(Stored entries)
----------

/-! ### The sample count and the capacities -/

/-- Only INGEST, OPEN and CLOSE write sample_count (R144 (d)). -/
theorem CommandEffect.keeps_sampleCount {i : Instr} {s t : State} (effect : CommandEffect s i t)
    (hi : i ∉ [Instr.ingest, .openSession, .closeSession]) : t.sess.sampleCount = s.sess.sampleCount := by
  cases effect with
  | aborts | outputs | results | confidence | fails | ends | finalizes => rfl
  | opens | appends | closes => simp at hi

/-- Settles O18: INGEST and OPEN change the count only where they end with OK. -/
theorem sampleCountCountsIngestedSamples : Obligations.SampleCountCountsIngestedSamples := by
  intro i s t h
  cases i with
  | ingest =>
    by_cases opened : s.sess.state = .opened
    · obtain ha | ha | ha := exec_ingest_of_opened opened
      · obtain rfl := ha.next_eq h
        simp
      · obtain rfl := (raise_eq_next_iff ..).1 (ha.symm.trans h)
        simp
      · obtain rfl := (finish_eq_next_iff ..).1 (ha.symm.trans h)
        simp [Session.appendFrame]
    · obtain ⟨e, he, ha⟩ := exec_ingest_of_not_opened opened
      obtain rfl := ha.next_eq h
      simp [he]
  | openSession =>
    by_cases idle : s.sess.state = .idle
    · obtain ha | ha := exec_openSession_of_idle idle
      · obtain rfl := ha.next_eq h
        simp
      · obtain rfl := (finish_eq_next_iff ..).1 (ha.symm.trans h)
        simp [Session.create]
    · obtain rfl := (exec_openSession_of_not_idle idle).next_eq h
      simp
  | closeSession =>
    obtain rfl := (finish_eq_next_iff ..).1 ((exec_closeSession s).symm.trans h)
    simp [Session.none]
  | hdrEnc | hdrDec | probe | endStream | finalize | decodePacket =>
    simpa using (exec_effect h).keeps_sampleCount (by decide)

/-- Settles O19: a command that continues the session lowers no capacity. -/
theorem capacityNeverShrinksInASession : Obligations.CapacityNeverShrinksInASession :=
  fun _ _ _ c h lives hi => (((exec_effect h).continues hi lives).buffers c).2

/-! ### DONE and FAILED -/

/-- The states a session stays in until CLOSE or reset (R136, R144 (c)). -/
def SessState.Settled (x : SessState) : Prop := x = .done ∨ x = .failed

section
variable {s t : State} (settled : s.sess.state.Settled)
include settled

/-- Every command but CLOSE leaves a settled session as it is. -/
theorem CommandEffect.keeps_settled {i : Instr} (effect : CommandEffect s i t) (hi : i ≠ .closeSession) :
    t.sess = s.sess := by
  cases effect with
  | aborts | outputs | results | confidence => rfl
  | opens live | appends live | fails live | ends live | finalizes live => simp [SessState.Settled, live] at settled
  | closes => exact absurd rfl hi

/-- Every step but CLOSE and reset leaves a settled session as it is. -/
theorem step_keeps_settled (hstep : step s = .next t) (lives : ¬ s.endsSession) : t.sess = s.sess := by
  obtain ⟨i, performs, effect⟩ | ⟨_, _, rfl⟩ | ⟨_, _, rfl⟩ | ⟨a, rest, turn, queue, effect⟩ := step_cases hstep
  · exact effect.keeps_settled settled fun hi => lives (.inl (hi ▸ performs))
  · rfl
  · rfl
  · exact effect.keeps_session fun ha => lives (.inr ⟨turn, rest, ha ▸ queue⟩)

/-- A settled session stays as it is along its whole life. -/
theorem SessionLife.keeps_settled (life : SessionLife s t) : t.sess = s.sess := by
  induction life with
  | here => rfl
  | step _ lives next ih => rw [step_keeps_settled (by rwa [ih]) next lives, ih]

end

/-- Settles O33: FAILED is settled. -/
theorem failureIsTerminal : Obligations.FailureIsTerminal :=
  fun _ _ life failed => life.keeps_settled (.inr failed)

/-- Settles O21: DONE is settled, and in DONE FINALIZE has nothing to give. -/
theorem packetIsProducedOnce : Obligations.PacketIsProducedOnce := by
  intro s t life done
  have kept := life.keeps_settled (.inl done)
  exact ⟨kept, exec_finalize_of_done (by rw [kept, done])⟩

end Sys2Proof.Machine
end

section
/-! The encoder from any catchup state (R161 to R165), the carry between the channels (R162), and its round trip with the
decoder (R169). -/

namespace Sys2Proof.Machine

/-! ### One iteration -/

/-- The adjustment in full: the branch of the comparison with -128 is dead (R163, R166). -/
theorem catchupAdjust_eq (prev : Byte) (d : Int) (k : Catchup) :
    catchupAdjust prev d k = d + if k.pending = true ∧ prev = 127#8 then k.amount else 0 := by
  by_cases fires : k.pending = true ∧ prev = 127#8
  · obtain ⟨pending, rfl⟩ := fires
    simp [catchupAdjust, pending]
  · have quiet : k.Quiet prev := not_and.1 fires
    rw [quiet.adjust_eq, if_neg fires, add_zero]

theorem clipDelta_of_high {d : Int} (h : 127 < d) (amount : Int) :
    clipDelta d amount = (127, { pending := true, amount := d - 127 }) :=
  if_pos h

theorem clipDelta_of_low {d : Int} (h : d < -128) (amount : Int) :
    clipDelta d amount = (-128, { pending := true, amount := d + 128 }) :=
  (if_neg (by omega)).trans (if_pos h)

theorem clipDelta_of_fits {d : Int} (low : -128 ≤ d) (high : d ≤ 127) (amount : Int) :
    clipDelta d amount = (d, { pending := false, amount := amount }) :=
  (if_neg (by omega)).trans (if_neg (by omega))

/-- The byte of a delta in range, read as two's complement, is the delta (R165). -/
theorem toInt_tc8 {d : Int} (low : -128 ≤ d) (high : d ≤ 127) : (tc8 d).toInt = d :=
  BitVec.toInt_ofInt_eq_self (by decide) low (by omega)

/-- Settles O40: the adjusted difference falls in one of the clip's three ranges. -/
theorem encoderIterationClipsAndRecords : Obligations.EncoderIterationClipsAndRecords := by
  intro prev cur k d hd
  have iteration : encodeDelta prev cur k = (tc8 (clipDelta d k.amount).1, (clipDelta d k.amount).2) := by
    rw [encodeDelta, catchupAdjust_eq, ← hd]
  rw [iteration]
  refine ⟨fun high => ?_, fun low => ?_, fun low high => ?_⟩
  · rw [clipDelta_of_high high]
    rfl
  · rw [clipDelta_of_low low]
    rfl
  · rw [clipDelta_of_fits low high]
    exact ⟨toInt_tc8 low high, rfl⟩

/-! ### One channel -/

/-- A further sample appends one iteration, from the state the samples before it leave (R161). -/
theorem deltaEncodeChannel_append (samples : List Byte) (prev cur : Byte) (k : Catchup) :
    deltaEncodeChannel (samples ++ [prev, cur]) k =
      ((deltaEncodeChannel (samples ++ [prev]) k).1 ++
          [(encodeDelta prev cur (deltaEncodeChannel (samples ++ [prev]) k).2).1],
        (encodeDelta prev cur (deltaEncodeChannel (samples ++ [prev]) k).2).2) := by
  cases samples with
  | nil => rfl
  | cons first rest => simp [deltaEncodeChannel, encodeDeltas_append first prev rest [cur], encodeDeltas]

/-- Settles O58: the short channels are R168's, and each longer one is one iteration more. -/
theorem channelEncodingThreadsTheCatchupState : Obligations.ChannelEncodingThreadsTheCatchupState := by
  refine fun k => ⟨rfl, fun _ => rfl, fun _ _ => rfl, ?_⟩
  rintro samples prev cur _ rfl
  exact deltaEncodeChannel_append samples prev cur k

/-- Settles O41: the cleared state is quiet, and every iteration keeps it so. -/
theorem catchupNeverFiresWithinAChannel : Obligations.CatchupNeverFiresWithinAChannel :=
  fun samples => ⟨deltaEncodeChannel_length samples _, deltaEncodeChannel_getElem?_zero samples _,
    fun _ _ _ => deltaEncodeChannel_clear_getElem?_succ⟩

/-! ### The carry between the channels -/

/-- Under PER_PACKET a further channel starts from the state all the channels before it leave (R162). -/
theorem deltaEncodeFrom_perPacket_append (chs : List (List Byte)) (ch : List Byte) (k : Catchup) :
    deltaEncodeFrom .perPacket (chs ++ [ch]) k =
      deltaEncodeFrom .perPacket chs k ++
        (deltaEncodeChannel ch (chs.foldl (fun k c => (deltaEncodeChannel c k).2) k)).1 := by
  induction chs generalizing k with
  | nil => simp [deltaEncodeFrom]
  | cons c chs ih => simp [deltaEncodeFrom, ih]

/-- Settles O42, by the loop's two forms. -/
theorem catchupScopeDecidesTheCarry : Obligations.CatchupScopeDecidesTheCarry := by
  refine ⟨fun _ => rfl, fun ch chs => ?_, fun chs ch => deltaEncodeFrom_perPacket_append chs ch _⟩
  simp only [deltaEncodeAll, deltaEncodeFrom_perChannel, List.flatMap_cons]

/-! ### The round trip -/

theorem noClip_singleton (a : Byte) : noClip [a] := by
  intro i x y _ hy
  simp at hy

theorem noClip_cons_cons (a b : Byte) (l : List Byte) :
    noClip (a :: b :: l) ↔
      (-128 ≤ (b.toNat : Int) - a.toNat ∧ (b.toNat : Int) - a.toNat ≤ 127) ∧ noClip (b :: l) := by
  constructor
  · exact fun h => ⟨h 0 a b rfl rfl, fun i x y hx hy => h (i + 1) x y hx hy⟩
  · rintro ⟨first, later⟩ (_ | i) x y hx hy
    · cases hx
      cases hy
      exact first
    · exact later i x y hx hy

----------

**Your objective**
Output the lines above exactly, but only those between the line holding "next lives, ih]" and the line holding "One iteration -/", inclusive.

**Answer to this task**
  | step _ lives next ih => rw [step_keeps_settled (by rwa [ih]) next lives, ih]

end

/-- Settles O33: FAILED is settled. -/
theorem failureIsTerminal : Obligations.FailureIsTerminal :=
  fun _ _ life failed => life.keeps_settled (.inr failed)

/-- Settles O21: DONE is settled, and in DONE FINALIZE has nothing to give. -/
theorem packetIsProducedOnce : Obligations.PacketIsProducedOnce := by
  intro s t life done
  have kept := life.keeps_settled (.inl done)
  exact ⟨kept, exec_finalize_of_done (by rw [kept, done])⟩

end Sys2Proof.Machine
end

section
/-! The encoder from any catchup state (R161 to R165), the carry between the channels (R162), and its round trip with the
decoder (R169). -/

namespace Sys2Proof.Machine

/-! ### One iteration -/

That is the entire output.